[Opening The data section]
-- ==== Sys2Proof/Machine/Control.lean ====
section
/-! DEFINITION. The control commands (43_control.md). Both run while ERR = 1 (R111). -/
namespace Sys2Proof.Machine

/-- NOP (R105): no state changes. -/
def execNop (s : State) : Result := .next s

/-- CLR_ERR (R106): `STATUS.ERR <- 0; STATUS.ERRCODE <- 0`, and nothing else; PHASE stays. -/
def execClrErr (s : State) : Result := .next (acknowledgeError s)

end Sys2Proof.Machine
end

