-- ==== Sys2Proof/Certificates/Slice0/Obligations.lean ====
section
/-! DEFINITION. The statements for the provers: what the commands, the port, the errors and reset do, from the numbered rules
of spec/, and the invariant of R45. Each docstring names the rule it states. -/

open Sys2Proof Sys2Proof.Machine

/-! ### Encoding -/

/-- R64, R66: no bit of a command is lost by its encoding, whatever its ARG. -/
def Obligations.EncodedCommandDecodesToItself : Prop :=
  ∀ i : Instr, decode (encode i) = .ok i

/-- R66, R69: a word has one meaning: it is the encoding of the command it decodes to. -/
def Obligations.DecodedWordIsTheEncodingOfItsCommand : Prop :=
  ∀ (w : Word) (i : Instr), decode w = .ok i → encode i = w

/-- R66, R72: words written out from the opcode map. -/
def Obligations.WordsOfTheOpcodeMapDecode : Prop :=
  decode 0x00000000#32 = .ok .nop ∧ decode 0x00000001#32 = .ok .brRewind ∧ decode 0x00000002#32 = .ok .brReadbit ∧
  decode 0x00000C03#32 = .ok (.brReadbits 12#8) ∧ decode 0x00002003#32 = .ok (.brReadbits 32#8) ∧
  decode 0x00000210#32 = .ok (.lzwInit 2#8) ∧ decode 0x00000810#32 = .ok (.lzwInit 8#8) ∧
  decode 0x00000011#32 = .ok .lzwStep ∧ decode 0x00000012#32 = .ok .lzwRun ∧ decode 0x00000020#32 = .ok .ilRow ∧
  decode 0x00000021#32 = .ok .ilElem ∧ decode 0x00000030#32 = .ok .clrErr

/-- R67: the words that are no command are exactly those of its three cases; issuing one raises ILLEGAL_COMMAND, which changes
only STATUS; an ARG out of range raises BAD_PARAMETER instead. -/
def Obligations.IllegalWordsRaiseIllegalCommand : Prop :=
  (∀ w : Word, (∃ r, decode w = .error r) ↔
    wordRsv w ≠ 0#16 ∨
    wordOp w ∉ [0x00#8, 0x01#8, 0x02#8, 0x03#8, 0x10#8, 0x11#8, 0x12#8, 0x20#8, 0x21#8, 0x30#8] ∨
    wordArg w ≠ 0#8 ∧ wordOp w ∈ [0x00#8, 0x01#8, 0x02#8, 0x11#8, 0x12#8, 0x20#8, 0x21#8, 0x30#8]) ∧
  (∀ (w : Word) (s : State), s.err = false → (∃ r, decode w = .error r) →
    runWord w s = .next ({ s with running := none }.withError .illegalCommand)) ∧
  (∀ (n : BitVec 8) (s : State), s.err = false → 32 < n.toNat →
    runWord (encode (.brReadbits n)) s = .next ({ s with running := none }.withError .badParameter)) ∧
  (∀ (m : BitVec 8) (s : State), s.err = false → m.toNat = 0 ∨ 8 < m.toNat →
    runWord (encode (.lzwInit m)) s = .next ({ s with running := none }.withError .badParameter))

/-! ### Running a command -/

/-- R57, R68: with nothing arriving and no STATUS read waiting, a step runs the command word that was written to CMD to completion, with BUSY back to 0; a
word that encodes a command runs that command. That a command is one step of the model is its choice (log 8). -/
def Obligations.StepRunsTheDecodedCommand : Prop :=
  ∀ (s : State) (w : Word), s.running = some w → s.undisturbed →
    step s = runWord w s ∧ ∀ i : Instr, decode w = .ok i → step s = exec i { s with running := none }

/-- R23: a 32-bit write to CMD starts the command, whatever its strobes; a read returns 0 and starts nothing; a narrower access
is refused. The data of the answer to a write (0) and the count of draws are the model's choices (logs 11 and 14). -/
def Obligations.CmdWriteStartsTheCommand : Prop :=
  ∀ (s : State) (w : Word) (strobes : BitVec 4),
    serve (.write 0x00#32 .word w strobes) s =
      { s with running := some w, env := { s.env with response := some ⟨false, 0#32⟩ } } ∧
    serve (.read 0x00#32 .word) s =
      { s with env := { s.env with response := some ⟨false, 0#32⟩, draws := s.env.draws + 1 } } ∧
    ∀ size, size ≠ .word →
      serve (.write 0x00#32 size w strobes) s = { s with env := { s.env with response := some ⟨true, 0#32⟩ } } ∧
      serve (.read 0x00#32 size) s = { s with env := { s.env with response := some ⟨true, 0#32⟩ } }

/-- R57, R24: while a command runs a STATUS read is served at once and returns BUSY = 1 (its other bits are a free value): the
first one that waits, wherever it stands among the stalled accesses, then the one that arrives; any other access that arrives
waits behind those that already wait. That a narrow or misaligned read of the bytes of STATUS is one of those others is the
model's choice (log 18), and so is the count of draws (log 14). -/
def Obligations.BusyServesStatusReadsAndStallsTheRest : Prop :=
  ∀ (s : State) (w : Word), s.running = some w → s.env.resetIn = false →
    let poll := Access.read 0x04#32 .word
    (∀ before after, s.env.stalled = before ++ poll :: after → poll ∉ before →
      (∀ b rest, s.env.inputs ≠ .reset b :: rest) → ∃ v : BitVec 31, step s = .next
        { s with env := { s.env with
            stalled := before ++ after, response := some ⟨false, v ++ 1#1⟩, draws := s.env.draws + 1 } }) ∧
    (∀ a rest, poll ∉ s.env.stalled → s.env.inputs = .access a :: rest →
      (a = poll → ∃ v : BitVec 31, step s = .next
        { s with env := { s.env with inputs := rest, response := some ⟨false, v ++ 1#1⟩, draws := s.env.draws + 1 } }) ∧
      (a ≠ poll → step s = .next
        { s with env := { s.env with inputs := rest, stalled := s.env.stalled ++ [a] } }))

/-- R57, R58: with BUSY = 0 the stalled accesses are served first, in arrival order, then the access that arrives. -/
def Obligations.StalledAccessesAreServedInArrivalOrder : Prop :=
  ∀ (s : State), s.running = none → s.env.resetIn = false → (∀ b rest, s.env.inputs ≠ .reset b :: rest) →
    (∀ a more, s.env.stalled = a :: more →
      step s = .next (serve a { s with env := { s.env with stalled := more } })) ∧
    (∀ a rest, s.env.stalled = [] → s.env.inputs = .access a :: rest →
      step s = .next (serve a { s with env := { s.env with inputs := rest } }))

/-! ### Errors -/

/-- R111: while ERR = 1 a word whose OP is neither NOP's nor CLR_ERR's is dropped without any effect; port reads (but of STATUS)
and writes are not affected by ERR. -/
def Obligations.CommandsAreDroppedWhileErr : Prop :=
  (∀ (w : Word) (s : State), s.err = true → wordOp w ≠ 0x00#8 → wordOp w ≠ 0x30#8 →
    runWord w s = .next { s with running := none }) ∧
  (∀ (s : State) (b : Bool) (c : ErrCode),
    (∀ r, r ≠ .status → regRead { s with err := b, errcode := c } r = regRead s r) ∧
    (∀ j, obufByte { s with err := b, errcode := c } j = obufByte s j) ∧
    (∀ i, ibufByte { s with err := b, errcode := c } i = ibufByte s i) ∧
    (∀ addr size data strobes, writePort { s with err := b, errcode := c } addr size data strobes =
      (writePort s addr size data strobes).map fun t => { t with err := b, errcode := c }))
[Closing The data section]
[Opening The data section]
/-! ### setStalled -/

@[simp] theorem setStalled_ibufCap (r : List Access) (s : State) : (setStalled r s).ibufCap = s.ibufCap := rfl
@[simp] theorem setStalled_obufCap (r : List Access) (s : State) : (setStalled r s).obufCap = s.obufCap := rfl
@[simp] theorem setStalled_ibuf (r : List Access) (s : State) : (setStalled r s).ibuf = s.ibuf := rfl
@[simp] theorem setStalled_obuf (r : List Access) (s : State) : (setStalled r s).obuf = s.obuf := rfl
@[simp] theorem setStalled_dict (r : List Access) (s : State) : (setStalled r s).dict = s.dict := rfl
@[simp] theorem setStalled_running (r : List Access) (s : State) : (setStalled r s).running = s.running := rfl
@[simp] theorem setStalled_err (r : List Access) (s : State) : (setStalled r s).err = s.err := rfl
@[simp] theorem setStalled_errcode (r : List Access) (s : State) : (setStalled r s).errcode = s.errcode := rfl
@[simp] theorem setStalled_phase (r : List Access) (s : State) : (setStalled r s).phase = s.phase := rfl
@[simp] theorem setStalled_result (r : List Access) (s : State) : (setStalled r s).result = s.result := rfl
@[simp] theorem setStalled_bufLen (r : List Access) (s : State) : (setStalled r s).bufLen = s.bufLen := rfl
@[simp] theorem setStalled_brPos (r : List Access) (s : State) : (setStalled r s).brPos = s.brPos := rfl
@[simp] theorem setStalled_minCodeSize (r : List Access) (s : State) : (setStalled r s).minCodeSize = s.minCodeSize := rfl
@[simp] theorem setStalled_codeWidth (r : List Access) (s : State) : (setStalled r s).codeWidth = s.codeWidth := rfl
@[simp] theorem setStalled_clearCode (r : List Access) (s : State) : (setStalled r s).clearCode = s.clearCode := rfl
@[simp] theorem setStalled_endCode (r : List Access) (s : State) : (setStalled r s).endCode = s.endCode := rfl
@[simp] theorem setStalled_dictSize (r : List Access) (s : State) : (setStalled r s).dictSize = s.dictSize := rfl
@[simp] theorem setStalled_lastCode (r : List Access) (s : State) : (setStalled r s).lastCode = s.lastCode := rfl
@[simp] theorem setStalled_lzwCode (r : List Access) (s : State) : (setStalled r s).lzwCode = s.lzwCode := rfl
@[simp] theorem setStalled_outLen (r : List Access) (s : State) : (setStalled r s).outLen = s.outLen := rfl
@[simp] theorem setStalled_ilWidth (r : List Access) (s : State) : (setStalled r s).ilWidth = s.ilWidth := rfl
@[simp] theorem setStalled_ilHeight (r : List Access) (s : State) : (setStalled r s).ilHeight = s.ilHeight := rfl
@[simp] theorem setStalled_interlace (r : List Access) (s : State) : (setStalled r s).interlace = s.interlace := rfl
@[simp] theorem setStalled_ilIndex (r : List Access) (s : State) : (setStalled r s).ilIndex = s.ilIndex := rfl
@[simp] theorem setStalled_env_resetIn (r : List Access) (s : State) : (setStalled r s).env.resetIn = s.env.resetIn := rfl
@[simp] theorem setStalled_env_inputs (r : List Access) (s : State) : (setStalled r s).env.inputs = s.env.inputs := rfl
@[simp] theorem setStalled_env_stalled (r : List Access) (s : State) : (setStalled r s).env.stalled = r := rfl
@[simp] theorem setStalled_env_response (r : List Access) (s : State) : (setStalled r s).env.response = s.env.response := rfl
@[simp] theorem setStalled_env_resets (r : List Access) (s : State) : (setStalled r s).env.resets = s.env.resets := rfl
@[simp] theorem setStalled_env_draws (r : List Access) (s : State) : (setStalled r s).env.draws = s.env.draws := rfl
[Closing The data section]
[Opening The data section]
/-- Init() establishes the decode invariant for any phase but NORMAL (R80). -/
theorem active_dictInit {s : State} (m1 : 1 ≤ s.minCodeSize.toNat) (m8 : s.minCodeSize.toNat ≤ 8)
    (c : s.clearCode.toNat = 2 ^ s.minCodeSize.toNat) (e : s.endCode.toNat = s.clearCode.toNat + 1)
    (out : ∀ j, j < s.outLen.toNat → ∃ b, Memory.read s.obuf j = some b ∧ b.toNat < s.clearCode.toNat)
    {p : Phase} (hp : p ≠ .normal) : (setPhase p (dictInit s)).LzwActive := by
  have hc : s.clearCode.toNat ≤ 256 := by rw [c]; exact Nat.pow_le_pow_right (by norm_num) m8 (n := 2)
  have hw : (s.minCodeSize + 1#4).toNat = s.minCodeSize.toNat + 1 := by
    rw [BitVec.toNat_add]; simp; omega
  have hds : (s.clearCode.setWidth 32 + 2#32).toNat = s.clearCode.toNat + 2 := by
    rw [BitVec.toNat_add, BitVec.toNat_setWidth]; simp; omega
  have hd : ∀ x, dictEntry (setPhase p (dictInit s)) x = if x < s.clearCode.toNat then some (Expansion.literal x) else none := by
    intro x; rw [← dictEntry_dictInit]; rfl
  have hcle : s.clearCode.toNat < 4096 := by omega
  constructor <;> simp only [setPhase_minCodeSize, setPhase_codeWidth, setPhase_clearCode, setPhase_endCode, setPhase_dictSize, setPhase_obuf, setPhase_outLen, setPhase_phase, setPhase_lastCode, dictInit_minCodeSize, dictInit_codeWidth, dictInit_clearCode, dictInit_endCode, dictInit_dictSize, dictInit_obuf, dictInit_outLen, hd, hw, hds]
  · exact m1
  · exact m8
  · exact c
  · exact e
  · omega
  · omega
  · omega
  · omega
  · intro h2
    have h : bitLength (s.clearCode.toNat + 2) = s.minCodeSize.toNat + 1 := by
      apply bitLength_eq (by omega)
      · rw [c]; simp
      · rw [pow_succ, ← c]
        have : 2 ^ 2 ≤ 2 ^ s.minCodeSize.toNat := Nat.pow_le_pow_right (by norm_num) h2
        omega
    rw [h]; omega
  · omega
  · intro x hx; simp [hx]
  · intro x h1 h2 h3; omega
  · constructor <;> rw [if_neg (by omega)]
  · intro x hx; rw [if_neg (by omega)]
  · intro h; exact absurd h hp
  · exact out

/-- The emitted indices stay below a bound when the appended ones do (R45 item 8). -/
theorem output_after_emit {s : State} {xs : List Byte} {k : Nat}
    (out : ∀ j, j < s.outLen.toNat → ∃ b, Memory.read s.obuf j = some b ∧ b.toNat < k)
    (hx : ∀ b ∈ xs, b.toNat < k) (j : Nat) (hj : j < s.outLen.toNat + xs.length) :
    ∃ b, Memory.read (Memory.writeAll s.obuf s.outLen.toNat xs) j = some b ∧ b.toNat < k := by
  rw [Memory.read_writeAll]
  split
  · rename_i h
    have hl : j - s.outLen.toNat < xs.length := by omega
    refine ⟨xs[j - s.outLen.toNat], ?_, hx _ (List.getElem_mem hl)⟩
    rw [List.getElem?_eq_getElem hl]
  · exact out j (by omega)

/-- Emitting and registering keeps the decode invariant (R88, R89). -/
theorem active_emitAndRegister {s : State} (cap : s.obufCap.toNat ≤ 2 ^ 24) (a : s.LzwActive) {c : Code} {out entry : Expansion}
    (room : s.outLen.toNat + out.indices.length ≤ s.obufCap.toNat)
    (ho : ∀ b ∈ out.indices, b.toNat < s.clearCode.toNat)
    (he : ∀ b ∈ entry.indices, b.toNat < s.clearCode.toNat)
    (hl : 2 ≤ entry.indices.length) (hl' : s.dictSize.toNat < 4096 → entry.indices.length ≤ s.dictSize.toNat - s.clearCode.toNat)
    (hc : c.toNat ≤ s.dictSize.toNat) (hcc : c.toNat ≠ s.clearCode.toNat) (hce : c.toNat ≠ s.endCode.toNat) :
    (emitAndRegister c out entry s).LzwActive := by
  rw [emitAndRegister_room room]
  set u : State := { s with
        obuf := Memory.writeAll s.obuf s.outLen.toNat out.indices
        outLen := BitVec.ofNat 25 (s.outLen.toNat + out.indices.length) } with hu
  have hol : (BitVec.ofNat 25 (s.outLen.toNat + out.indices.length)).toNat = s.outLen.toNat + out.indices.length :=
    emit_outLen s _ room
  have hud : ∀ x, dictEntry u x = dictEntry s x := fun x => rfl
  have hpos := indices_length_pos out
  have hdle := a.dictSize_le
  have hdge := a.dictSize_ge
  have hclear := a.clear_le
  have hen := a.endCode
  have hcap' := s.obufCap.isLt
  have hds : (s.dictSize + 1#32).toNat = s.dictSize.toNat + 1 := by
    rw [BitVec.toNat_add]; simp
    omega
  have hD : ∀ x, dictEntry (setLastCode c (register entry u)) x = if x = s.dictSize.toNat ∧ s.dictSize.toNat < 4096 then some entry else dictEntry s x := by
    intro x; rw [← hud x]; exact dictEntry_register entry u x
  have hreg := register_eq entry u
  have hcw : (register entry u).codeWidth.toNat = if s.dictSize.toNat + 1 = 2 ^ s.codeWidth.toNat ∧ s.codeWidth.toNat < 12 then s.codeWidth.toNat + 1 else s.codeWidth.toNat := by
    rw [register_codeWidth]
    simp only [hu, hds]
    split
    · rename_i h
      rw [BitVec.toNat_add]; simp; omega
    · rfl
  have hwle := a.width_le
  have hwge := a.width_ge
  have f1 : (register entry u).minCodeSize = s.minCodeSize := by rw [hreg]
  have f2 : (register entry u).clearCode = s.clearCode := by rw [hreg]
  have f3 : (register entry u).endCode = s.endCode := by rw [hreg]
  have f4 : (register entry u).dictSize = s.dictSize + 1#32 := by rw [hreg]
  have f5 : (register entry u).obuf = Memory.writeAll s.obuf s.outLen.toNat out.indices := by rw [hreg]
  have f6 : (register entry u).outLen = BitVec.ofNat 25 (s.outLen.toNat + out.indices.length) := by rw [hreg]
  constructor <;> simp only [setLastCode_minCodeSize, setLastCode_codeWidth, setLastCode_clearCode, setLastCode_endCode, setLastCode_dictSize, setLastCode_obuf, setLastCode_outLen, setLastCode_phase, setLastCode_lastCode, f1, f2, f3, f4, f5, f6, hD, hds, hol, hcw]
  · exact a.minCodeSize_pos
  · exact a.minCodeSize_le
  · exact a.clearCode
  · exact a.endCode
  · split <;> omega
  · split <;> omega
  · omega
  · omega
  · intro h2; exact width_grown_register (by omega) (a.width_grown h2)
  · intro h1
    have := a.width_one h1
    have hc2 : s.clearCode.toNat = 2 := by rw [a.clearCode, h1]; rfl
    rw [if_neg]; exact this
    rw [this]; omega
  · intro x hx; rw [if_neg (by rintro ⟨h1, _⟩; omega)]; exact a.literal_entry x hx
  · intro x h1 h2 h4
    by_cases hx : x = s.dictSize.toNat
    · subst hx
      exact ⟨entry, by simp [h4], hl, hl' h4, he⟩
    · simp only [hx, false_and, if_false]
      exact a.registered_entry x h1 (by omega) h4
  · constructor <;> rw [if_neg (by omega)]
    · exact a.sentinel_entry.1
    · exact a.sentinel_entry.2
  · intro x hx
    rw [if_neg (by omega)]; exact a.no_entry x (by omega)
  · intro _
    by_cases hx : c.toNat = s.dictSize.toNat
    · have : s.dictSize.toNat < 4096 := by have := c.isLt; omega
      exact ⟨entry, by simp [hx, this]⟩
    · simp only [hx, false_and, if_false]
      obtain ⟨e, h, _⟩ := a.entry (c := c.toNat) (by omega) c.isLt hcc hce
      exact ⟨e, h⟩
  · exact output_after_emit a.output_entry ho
[Closing The data section]
- [Task statement]: Could you repeat exactly the lines above from the line with "s.obufCap := rfl" up to and including the line with "s.dict := rfl", and only those?

- [Written solution]:
@[simp] theorem setStalled_obufCap (r : List Access) (s : State) : (setStalled r s).obufCap = s.obufCap := rfl
@[simp] theorem setStalled_ibuf (r : List Access) (s : State) : (setStalled r s).ibuf = s.ibuf := rfl
@[simp] theorem setStalled_obuf (r : List Access) (s : State) : (setStalled r s).obuf = s.obuf := rfl
@[simp] theorem setStalled_dict (r : List Access) (s : State) : (setStalled r s).dict = s.dict := rfl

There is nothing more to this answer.